◆ YOUR INSTRUCTIONS: Go line by line through the records below. Copy whichever lines contain the string "endElem".

Dataset excerpts:
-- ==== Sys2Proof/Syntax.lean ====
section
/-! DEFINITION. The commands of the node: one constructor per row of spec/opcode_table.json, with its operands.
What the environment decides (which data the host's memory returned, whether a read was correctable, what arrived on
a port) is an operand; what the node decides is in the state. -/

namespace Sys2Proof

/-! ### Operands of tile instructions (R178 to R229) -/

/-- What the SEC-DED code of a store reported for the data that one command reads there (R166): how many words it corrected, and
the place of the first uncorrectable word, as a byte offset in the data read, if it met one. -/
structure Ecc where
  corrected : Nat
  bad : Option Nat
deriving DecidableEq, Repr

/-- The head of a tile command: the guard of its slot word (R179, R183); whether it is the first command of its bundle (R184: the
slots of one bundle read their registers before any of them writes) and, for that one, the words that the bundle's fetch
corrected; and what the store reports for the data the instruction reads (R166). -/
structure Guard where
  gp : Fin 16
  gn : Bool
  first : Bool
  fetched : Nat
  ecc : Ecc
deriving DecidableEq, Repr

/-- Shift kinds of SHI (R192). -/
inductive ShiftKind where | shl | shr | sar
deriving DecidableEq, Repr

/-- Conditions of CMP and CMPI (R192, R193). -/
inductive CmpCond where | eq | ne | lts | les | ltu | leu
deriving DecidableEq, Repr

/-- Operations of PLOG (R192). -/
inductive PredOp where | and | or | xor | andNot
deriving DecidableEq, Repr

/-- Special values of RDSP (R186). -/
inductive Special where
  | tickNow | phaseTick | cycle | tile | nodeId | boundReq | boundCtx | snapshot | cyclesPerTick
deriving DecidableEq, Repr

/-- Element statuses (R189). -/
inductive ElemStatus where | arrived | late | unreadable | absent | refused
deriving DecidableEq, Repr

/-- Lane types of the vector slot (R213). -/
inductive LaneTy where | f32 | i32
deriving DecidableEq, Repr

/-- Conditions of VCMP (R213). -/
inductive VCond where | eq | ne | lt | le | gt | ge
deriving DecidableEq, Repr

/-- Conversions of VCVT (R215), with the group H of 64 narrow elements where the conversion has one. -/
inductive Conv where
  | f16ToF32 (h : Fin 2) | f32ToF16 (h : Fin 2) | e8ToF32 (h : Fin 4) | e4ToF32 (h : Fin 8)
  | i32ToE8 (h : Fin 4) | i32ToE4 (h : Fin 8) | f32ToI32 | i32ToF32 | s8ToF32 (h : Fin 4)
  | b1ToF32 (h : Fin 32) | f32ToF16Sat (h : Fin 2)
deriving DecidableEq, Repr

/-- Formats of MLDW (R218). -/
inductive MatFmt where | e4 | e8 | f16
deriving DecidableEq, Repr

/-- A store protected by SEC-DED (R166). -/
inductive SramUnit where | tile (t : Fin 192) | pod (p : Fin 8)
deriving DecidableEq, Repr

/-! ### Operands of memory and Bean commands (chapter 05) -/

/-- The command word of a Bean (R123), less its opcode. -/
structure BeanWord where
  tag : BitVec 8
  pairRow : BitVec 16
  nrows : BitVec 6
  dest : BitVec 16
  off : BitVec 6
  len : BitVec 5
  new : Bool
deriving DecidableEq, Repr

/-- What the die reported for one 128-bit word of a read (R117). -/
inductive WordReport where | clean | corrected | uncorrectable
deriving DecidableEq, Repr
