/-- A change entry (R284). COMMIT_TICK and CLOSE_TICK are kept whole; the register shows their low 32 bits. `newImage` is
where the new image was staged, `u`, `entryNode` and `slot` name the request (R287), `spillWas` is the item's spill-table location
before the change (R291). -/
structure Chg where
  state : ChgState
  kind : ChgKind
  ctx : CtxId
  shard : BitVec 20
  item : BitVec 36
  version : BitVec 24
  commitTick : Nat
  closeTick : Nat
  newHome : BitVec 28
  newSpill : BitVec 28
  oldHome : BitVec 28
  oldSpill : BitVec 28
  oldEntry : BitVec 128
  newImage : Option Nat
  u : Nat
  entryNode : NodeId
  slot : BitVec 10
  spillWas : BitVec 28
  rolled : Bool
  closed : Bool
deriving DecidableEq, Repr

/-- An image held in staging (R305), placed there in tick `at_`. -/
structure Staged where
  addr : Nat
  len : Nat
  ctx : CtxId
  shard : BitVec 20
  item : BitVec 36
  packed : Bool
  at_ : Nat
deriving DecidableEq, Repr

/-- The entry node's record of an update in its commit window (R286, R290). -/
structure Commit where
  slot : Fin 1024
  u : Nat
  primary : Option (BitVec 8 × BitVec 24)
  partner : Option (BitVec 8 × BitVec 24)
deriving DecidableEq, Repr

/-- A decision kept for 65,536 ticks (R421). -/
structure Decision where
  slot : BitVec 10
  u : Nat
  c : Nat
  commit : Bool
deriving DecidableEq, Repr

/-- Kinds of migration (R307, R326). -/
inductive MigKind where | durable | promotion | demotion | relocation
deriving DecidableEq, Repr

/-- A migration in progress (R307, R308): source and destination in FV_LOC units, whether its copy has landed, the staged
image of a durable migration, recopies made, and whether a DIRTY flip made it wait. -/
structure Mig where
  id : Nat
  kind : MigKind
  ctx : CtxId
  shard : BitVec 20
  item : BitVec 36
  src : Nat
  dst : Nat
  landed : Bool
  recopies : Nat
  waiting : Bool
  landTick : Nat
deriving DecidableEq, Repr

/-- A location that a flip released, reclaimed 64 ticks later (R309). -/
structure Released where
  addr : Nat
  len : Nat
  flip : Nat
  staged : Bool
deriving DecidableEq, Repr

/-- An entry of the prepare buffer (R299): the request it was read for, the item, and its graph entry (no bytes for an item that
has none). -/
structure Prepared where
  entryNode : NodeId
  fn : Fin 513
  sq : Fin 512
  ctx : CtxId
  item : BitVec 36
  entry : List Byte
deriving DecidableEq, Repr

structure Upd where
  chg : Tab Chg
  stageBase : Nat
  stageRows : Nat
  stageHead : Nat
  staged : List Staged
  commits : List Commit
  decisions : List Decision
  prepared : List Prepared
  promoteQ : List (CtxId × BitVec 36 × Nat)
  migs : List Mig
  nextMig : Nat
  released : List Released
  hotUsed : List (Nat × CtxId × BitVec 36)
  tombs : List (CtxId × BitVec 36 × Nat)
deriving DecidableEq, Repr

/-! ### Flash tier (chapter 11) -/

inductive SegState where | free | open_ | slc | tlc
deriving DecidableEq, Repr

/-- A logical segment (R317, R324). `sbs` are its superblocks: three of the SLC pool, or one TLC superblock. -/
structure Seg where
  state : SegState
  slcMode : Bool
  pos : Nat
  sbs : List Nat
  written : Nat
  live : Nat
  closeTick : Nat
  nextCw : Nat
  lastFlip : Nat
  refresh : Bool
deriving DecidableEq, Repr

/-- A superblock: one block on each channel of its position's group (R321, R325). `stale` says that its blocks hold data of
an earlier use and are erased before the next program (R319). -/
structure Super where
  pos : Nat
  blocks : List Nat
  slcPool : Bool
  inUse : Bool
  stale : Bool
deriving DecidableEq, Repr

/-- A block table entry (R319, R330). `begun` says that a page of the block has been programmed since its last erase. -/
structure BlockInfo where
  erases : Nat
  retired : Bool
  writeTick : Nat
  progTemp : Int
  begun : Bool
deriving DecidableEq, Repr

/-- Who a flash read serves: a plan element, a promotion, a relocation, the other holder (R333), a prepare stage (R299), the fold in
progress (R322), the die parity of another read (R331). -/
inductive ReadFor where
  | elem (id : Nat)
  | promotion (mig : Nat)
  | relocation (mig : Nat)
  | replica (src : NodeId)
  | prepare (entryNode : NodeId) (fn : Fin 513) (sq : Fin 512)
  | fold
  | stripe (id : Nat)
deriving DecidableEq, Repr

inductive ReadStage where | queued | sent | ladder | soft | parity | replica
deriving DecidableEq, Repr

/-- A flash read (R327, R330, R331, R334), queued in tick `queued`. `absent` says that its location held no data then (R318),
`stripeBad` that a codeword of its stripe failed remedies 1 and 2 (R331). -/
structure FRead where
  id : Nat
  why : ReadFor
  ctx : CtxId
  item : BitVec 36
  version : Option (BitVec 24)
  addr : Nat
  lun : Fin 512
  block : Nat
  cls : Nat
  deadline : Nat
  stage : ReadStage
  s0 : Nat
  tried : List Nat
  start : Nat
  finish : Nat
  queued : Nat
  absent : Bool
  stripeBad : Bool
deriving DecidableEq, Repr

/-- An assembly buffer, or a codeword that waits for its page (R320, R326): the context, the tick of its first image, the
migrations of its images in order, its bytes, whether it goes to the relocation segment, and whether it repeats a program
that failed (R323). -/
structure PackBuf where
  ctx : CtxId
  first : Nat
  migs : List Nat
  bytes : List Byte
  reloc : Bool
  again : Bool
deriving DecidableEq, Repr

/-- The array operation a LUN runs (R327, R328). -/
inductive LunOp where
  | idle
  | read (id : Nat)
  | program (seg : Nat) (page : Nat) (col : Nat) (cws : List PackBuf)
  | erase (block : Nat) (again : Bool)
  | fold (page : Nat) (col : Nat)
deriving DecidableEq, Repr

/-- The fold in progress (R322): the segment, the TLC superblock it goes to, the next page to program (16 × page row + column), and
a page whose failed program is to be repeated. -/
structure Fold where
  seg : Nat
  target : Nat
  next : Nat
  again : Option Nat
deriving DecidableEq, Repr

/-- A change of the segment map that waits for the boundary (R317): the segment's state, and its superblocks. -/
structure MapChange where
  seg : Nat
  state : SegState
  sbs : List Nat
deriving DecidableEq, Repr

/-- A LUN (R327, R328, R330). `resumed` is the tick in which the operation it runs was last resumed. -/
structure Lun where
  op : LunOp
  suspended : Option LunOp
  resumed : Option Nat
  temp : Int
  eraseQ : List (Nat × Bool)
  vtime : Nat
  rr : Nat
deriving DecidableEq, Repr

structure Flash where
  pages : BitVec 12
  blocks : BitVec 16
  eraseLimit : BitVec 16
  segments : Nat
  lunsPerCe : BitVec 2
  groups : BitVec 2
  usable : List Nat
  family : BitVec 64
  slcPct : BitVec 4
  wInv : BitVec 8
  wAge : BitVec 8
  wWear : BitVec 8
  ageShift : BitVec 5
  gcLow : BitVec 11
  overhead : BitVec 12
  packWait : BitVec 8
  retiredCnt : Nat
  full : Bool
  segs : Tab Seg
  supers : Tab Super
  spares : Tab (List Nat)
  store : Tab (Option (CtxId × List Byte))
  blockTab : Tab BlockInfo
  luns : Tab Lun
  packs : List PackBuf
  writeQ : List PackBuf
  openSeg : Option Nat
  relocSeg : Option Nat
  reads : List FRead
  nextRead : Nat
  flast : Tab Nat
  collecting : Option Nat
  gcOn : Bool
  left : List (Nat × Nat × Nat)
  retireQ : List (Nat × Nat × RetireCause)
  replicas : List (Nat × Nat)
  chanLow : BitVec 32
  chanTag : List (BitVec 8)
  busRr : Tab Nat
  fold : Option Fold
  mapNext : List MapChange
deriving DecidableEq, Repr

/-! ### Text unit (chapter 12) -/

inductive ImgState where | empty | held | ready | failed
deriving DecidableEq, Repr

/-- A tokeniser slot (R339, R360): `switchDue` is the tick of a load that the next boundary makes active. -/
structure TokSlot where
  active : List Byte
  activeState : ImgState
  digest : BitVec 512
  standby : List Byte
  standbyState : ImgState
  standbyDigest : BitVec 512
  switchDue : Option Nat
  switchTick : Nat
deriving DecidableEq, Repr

---

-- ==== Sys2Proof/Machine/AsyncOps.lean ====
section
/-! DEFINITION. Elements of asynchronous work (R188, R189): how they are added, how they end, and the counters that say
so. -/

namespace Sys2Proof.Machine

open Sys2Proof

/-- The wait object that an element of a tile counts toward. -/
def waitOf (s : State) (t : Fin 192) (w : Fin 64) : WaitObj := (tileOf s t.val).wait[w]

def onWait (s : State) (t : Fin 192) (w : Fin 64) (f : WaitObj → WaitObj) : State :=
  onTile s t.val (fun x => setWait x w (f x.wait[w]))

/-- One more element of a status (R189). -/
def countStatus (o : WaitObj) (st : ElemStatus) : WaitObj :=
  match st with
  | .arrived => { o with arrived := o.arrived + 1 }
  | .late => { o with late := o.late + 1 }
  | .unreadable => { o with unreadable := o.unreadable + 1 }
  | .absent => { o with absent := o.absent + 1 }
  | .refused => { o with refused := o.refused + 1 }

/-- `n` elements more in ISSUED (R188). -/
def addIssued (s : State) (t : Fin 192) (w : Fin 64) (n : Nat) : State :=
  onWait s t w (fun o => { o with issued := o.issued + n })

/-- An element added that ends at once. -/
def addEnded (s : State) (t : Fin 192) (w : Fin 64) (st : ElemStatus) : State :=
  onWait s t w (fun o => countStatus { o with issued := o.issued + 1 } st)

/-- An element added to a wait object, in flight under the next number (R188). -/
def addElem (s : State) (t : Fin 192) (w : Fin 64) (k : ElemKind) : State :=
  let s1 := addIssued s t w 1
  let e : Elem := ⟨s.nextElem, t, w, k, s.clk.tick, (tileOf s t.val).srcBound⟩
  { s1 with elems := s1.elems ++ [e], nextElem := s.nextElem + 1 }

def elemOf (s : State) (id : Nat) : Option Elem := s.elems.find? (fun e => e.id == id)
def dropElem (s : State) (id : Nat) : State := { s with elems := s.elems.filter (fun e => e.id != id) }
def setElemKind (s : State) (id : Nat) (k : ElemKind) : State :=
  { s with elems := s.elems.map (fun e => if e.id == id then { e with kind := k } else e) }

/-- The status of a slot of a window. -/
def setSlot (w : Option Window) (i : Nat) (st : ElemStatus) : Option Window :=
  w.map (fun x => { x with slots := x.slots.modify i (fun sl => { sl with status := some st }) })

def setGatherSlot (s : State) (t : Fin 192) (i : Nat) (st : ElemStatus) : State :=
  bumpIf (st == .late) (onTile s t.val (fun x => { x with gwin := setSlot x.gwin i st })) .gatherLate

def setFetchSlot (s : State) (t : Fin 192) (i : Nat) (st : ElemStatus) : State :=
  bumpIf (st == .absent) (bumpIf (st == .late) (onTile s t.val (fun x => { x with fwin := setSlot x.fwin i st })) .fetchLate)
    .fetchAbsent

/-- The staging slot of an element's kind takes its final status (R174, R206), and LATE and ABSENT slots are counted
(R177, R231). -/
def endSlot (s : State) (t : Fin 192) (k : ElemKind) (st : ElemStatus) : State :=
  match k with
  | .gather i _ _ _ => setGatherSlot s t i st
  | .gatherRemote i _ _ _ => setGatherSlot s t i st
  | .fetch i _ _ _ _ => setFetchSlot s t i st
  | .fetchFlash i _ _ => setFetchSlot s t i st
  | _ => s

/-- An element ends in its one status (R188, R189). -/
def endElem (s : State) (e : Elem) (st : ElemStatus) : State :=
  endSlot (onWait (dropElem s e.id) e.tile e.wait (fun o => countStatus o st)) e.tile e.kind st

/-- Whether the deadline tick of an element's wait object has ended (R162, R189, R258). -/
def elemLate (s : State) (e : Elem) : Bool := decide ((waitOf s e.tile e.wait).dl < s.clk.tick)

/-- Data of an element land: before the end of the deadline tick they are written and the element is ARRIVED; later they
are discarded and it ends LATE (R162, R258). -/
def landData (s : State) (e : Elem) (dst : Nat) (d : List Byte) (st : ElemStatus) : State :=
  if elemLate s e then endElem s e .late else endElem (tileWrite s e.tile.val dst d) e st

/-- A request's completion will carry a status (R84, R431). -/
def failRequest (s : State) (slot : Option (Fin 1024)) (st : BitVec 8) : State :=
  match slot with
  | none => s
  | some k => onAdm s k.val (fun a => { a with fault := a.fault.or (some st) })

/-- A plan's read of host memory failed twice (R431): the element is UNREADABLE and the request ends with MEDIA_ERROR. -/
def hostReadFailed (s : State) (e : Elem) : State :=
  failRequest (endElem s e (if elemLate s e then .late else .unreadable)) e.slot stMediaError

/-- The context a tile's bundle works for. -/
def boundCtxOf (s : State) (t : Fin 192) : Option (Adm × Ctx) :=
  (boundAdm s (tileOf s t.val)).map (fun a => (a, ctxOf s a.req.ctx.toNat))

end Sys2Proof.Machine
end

◆ SOLUTION TO THE EXERCISE:
def endElem (s : State) (e : Elem) (st : ElemStatus) : State :=
  if elemLate s e then endElem s e .late else endElem (tileWrite s e.tile.val dst d) e st
  failRequest (endElem s e (if elemLate s e then .late else .unreadable)) e.slot stMediaError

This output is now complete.